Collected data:
========
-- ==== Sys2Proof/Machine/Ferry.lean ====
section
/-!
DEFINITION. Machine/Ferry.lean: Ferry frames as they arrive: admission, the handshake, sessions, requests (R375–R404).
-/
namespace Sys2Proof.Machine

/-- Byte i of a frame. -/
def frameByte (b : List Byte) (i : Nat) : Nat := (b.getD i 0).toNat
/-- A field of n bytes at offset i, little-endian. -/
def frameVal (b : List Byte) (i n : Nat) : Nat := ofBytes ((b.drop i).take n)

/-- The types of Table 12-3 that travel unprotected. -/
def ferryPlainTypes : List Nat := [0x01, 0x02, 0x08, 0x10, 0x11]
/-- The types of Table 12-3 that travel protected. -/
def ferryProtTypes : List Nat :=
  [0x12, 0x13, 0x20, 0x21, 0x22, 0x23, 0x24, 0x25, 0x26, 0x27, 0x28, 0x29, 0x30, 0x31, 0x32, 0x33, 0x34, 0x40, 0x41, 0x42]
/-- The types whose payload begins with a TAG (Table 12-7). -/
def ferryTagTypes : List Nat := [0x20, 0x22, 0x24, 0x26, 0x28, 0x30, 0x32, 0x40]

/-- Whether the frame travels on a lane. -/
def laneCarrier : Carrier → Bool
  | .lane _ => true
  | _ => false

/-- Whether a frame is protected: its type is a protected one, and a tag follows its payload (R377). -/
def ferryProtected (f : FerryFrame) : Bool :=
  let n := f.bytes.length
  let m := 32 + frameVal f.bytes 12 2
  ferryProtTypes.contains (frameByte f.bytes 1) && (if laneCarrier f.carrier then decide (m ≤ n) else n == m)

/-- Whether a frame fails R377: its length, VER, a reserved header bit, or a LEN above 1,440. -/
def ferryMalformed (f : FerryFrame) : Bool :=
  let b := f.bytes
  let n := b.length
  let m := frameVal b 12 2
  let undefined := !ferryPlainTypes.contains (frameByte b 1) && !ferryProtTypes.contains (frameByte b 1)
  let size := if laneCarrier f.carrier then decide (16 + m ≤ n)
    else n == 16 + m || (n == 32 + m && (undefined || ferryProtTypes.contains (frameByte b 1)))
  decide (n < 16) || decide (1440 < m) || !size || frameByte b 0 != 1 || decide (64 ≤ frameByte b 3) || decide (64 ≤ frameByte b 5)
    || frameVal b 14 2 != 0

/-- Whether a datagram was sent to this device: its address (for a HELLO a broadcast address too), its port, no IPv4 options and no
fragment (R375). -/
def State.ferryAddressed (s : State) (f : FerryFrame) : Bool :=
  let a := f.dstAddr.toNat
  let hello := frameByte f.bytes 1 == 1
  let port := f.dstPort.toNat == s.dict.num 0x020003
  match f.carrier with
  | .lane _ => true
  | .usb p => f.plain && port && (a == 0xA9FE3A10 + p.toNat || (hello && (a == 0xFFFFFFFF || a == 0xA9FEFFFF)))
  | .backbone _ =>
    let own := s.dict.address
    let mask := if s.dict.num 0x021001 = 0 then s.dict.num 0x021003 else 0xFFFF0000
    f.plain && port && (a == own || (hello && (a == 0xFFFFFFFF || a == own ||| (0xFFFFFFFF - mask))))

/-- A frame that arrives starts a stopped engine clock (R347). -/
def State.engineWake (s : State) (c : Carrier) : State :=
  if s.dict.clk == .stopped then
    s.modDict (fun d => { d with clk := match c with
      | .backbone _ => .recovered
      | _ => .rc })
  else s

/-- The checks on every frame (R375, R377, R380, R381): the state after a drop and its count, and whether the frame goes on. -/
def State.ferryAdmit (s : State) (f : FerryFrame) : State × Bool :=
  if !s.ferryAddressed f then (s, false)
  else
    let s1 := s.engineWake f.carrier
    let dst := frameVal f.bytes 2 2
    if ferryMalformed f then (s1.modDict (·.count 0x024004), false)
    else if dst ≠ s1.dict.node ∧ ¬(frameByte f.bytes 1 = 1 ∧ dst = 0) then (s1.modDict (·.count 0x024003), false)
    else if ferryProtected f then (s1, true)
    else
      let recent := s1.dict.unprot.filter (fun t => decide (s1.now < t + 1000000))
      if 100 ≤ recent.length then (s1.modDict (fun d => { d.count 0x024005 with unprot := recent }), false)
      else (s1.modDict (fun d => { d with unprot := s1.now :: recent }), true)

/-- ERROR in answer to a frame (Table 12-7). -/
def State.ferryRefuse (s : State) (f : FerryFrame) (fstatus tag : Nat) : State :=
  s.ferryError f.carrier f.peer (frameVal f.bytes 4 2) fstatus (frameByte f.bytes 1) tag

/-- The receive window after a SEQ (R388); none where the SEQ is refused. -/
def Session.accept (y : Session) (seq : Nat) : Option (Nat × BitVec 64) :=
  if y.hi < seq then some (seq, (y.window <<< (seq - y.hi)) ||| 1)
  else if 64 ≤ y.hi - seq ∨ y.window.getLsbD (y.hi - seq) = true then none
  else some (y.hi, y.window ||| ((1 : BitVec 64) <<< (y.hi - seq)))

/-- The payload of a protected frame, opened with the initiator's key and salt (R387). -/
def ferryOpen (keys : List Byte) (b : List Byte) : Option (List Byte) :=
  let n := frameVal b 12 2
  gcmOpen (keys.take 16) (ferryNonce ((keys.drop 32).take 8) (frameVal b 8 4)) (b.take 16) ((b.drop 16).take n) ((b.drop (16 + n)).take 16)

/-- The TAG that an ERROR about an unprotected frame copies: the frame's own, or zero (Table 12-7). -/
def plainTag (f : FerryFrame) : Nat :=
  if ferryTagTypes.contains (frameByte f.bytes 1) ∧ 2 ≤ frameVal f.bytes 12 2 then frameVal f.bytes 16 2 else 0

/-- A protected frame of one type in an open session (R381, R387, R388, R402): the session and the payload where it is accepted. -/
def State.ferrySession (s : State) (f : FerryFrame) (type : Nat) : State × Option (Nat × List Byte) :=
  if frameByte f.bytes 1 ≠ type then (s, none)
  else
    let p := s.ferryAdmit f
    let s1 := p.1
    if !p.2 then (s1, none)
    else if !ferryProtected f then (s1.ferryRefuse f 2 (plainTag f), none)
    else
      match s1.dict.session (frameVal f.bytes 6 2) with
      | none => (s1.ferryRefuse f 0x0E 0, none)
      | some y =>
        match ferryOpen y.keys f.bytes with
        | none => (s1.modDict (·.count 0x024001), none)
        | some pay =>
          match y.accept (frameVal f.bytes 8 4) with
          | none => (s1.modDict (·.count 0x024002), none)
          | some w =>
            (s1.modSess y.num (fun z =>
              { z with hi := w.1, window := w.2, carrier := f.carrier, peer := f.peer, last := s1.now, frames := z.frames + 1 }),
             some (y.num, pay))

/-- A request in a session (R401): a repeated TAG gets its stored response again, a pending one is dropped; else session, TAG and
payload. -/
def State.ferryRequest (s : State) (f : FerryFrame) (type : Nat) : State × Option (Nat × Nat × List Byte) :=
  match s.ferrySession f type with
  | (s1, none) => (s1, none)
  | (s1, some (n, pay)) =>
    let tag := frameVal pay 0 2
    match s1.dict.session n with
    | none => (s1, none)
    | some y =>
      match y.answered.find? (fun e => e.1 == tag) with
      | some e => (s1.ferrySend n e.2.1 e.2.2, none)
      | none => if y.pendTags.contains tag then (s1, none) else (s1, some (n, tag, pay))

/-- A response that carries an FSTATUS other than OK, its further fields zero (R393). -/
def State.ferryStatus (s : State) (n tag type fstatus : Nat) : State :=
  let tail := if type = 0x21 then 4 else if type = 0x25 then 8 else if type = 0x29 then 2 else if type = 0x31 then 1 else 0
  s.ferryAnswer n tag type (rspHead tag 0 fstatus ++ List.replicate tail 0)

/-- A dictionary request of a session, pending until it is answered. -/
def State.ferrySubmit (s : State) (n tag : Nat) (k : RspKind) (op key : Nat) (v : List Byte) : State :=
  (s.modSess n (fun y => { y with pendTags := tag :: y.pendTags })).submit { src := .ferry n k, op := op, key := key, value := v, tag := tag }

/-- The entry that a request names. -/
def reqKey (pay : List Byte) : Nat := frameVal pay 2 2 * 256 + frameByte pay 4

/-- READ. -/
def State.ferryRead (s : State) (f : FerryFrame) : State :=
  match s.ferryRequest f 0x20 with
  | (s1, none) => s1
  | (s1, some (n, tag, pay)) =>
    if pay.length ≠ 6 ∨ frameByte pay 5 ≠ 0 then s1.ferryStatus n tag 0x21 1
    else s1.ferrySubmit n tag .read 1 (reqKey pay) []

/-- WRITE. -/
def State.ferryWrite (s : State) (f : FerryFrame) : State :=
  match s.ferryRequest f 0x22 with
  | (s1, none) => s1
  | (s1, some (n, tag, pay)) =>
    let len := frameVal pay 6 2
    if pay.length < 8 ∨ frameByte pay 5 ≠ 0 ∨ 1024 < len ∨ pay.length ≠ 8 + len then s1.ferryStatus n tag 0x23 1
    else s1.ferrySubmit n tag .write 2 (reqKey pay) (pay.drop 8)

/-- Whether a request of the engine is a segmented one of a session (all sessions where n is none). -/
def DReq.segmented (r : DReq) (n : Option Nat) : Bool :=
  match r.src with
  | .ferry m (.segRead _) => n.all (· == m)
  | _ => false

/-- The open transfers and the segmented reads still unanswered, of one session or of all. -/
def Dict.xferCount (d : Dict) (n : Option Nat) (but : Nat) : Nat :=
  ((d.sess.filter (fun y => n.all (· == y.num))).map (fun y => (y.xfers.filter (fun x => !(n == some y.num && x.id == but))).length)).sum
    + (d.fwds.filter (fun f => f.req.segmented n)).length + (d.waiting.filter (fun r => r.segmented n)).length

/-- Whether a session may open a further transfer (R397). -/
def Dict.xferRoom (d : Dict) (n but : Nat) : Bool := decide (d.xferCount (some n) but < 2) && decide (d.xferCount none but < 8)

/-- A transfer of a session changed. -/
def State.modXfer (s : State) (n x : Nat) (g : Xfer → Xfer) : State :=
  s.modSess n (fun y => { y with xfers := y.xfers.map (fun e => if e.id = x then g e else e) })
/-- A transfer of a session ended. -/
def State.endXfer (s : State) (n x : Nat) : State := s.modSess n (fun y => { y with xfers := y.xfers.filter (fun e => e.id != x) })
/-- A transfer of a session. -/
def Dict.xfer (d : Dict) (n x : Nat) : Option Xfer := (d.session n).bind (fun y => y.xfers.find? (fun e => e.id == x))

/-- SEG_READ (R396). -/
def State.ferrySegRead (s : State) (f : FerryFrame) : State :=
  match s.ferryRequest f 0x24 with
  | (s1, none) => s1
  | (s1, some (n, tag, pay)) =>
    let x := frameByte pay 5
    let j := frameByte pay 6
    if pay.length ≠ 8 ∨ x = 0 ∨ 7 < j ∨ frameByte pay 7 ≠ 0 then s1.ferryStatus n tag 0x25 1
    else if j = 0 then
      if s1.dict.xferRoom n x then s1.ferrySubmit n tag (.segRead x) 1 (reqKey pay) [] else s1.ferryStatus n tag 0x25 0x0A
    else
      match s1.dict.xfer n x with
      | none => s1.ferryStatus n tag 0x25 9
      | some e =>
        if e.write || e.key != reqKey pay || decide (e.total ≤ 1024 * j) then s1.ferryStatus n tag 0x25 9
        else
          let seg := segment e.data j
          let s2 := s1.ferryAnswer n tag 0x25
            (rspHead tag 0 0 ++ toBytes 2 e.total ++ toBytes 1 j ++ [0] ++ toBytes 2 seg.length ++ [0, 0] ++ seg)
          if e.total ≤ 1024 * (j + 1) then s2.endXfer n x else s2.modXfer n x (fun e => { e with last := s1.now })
========
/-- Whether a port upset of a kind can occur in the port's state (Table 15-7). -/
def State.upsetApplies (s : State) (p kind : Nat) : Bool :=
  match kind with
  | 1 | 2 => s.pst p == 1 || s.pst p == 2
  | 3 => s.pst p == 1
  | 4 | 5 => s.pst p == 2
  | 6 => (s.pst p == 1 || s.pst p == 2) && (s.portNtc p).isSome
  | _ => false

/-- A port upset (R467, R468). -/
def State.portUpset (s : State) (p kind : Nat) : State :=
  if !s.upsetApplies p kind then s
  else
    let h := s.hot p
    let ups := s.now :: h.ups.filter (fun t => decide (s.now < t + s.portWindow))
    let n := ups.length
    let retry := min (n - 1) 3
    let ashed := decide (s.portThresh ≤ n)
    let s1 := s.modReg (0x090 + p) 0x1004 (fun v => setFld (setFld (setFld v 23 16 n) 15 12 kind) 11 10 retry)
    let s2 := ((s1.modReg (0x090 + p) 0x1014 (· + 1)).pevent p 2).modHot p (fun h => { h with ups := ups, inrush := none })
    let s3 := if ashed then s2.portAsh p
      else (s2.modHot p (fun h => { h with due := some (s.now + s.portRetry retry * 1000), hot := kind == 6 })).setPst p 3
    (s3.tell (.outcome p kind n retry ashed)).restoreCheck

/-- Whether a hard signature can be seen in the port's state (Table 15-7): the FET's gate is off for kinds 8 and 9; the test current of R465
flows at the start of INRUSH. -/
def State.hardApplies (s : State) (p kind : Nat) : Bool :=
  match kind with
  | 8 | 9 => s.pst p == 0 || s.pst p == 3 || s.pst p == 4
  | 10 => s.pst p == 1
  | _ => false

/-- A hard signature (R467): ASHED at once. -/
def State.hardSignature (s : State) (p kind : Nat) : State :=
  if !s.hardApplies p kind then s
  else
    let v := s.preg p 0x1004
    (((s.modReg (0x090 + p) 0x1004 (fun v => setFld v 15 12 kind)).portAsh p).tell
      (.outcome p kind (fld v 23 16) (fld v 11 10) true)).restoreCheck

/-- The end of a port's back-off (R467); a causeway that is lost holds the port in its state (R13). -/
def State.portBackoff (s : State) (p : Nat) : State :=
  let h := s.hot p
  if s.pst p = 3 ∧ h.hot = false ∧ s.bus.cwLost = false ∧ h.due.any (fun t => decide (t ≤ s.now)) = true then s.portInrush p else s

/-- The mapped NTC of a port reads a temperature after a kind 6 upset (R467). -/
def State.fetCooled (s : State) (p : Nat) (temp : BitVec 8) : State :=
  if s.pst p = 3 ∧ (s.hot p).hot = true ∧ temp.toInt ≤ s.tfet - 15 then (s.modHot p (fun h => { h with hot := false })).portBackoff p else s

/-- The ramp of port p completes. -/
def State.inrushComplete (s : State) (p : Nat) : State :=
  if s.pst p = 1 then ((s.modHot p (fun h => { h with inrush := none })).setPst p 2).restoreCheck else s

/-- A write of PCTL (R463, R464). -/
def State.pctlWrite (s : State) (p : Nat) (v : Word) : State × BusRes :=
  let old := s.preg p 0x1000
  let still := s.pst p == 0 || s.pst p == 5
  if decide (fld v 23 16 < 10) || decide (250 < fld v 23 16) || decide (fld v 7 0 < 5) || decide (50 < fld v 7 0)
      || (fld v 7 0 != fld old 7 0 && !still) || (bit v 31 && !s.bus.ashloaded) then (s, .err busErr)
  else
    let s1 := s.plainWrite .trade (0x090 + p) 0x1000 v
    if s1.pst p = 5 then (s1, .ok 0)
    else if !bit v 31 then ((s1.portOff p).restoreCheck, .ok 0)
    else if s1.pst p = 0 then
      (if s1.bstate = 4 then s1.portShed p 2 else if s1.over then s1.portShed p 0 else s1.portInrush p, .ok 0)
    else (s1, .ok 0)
========
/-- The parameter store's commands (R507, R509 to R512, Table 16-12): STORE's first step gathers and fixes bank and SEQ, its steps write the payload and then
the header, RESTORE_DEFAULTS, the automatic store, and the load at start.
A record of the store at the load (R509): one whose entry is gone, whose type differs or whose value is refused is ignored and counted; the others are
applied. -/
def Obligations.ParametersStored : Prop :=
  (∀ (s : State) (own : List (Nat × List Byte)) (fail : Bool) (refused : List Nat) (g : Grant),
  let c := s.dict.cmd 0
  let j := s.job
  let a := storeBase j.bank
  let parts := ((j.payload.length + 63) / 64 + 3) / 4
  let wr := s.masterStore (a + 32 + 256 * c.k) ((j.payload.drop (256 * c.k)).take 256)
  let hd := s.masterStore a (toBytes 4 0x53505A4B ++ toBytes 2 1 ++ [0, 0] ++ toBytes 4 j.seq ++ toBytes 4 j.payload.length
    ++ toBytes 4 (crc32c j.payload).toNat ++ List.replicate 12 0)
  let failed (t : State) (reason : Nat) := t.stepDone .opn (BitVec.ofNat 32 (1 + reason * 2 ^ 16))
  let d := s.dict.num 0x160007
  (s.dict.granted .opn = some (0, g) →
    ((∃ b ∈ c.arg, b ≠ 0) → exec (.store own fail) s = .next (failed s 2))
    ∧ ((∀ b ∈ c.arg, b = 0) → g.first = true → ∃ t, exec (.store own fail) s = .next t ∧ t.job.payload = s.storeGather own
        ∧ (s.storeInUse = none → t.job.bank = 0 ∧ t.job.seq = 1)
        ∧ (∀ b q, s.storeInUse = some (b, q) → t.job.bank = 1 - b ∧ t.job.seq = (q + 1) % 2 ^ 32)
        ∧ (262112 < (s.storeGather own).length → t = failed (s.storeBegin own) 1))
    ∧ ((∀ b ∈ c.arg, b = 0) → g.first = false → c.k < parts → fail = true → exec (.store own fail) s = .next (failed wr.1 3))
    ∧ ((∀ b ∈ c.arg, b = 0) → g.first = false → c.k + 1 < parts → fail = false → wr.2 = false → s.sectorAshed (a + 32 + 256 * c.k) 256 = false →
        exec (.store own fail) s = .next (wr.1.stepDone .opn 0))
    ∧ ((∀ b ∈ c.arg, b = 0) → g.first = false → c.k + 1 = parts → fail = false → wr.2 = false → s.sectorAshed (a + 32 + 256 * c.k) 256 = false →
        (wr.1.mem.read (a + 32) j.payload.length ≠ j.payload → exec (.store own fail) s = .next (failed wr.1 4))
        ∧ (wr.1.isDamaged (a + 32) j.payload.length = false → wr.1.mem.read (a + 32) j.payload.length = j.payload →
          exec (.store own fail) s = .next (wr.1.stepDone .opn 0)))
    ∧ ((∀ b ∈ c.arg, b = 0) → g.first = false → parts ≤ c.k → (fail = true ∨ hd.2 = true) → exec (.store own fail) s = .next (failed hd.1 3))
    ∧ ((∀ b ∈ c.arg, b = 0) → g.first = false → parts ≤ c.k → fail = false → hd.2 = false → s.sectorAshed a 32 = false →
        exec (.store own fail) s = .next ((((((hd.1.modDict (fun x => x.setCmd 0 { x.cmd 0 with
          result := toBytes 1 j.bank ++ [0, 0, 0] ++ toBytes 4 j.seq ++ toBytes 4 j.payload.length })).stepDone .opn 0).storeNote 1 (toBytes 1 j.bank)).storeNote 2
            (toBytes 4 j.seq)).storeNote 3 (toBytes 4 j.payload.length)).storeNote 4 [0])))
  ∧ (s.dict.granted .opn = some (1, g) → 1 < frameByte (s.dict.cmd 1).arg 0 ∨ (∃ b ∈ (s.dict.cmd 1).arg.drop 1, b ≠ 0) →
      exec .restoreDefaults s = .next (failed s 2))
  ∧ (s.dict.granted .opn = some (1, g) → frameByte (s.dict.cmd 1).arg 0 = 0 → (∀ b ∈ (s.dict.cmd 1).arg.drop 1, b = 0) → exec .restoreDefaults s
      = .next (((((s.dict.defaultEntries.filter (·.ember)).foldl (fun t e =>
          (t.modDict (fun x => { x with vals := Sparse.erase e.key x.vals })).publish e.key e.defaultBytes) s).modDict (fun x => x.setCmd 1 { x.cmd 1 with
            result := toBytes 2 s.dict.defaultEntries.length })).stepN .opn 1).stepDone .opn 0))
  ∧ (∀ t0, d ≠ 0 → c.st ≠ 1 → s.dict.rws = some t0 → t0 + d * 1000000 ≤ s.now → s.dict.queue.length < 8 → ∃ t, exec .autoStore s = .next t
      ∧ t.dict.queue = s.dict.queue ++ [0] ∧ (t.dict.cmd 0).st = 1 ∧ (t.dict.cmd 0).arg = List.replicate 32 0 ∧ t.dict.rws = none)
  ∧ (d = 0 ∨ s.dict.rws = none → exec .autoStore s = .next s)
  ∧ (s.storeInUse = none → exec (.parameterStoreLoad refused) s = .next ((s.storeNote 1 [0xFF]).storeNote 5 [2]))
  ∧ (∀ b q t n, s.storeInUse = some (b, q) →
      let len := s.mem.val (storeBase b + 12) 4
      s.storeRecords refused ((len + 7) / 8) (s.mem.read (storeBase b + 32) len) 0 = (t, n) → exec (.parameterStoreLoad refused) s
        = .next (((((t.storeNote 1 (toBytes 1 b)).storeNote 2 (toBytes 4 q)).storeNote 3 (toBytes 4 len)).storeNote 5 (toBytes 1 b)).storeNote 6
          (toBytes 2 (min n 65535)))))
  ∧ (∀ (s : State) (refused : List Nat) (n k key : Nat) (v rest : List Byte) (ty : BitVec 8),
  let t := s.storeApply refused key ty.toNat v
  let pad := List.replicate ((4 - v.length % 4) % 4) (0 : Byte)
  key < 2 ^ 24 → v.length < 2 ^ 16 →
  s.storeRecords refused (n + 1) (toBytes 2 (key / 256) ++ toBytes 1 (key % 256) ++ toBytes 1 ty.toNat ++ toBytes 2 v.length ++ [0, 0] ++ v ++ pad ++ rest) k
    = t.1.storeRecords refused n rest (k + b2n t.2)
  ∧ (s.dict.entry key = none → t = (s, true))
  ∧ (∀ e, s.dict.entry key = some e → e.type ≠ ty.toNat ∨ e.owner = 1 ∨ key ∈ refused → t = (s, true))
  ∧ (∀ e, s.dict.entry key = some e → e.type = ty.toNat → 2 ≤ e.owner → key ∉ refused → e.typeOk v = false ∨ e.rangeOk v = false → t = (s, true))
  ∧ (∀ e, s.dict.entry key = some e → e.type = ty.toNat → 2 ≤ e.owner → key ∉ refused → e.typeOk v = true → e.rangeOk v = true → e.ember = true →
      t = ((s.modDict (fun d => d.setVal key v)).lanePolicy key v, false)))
========
### The task
Take the lines above from the one containing "def State.pctlWrite (s" down to the one containing "else (s1, .ok 0)", and transcribe them exactly, both ends included.

### Written response
def State.pctlWrite (s : State) (p : Nat) (v : Word) : State × BusRes :=
  let old := s.preg p 0x1000
  let still := s.pst p == 0 || s.pst p == 5
  if decide (fld v 23 16 < 10) || decide (250 < fld v 23 16) || decide (fld v 7 0 < 5) || decide (50 < fld v 7 0)
      || (fld v 7 0 != fld old 7 0 && !still) || (bit v 31 && !s.bus.ashloaded) then (s, .err busErr)
  else
    let s1 := s.plainWrite .trade (0x090 + p) 0x1000 v
    if s1.pst p = 5 then (s1, .ok 0)
    else if !bit v 31 then ((s1.portOff p).restoreCheck, .ok 0)
    else if s1.pst p = 0 then
      (if s1.bstate = 4 then s1.portShed p 2 else if s1.over then s1.portShed p 0 else s1.portInrush p, .ok 0)
    else (s1, .ok 0)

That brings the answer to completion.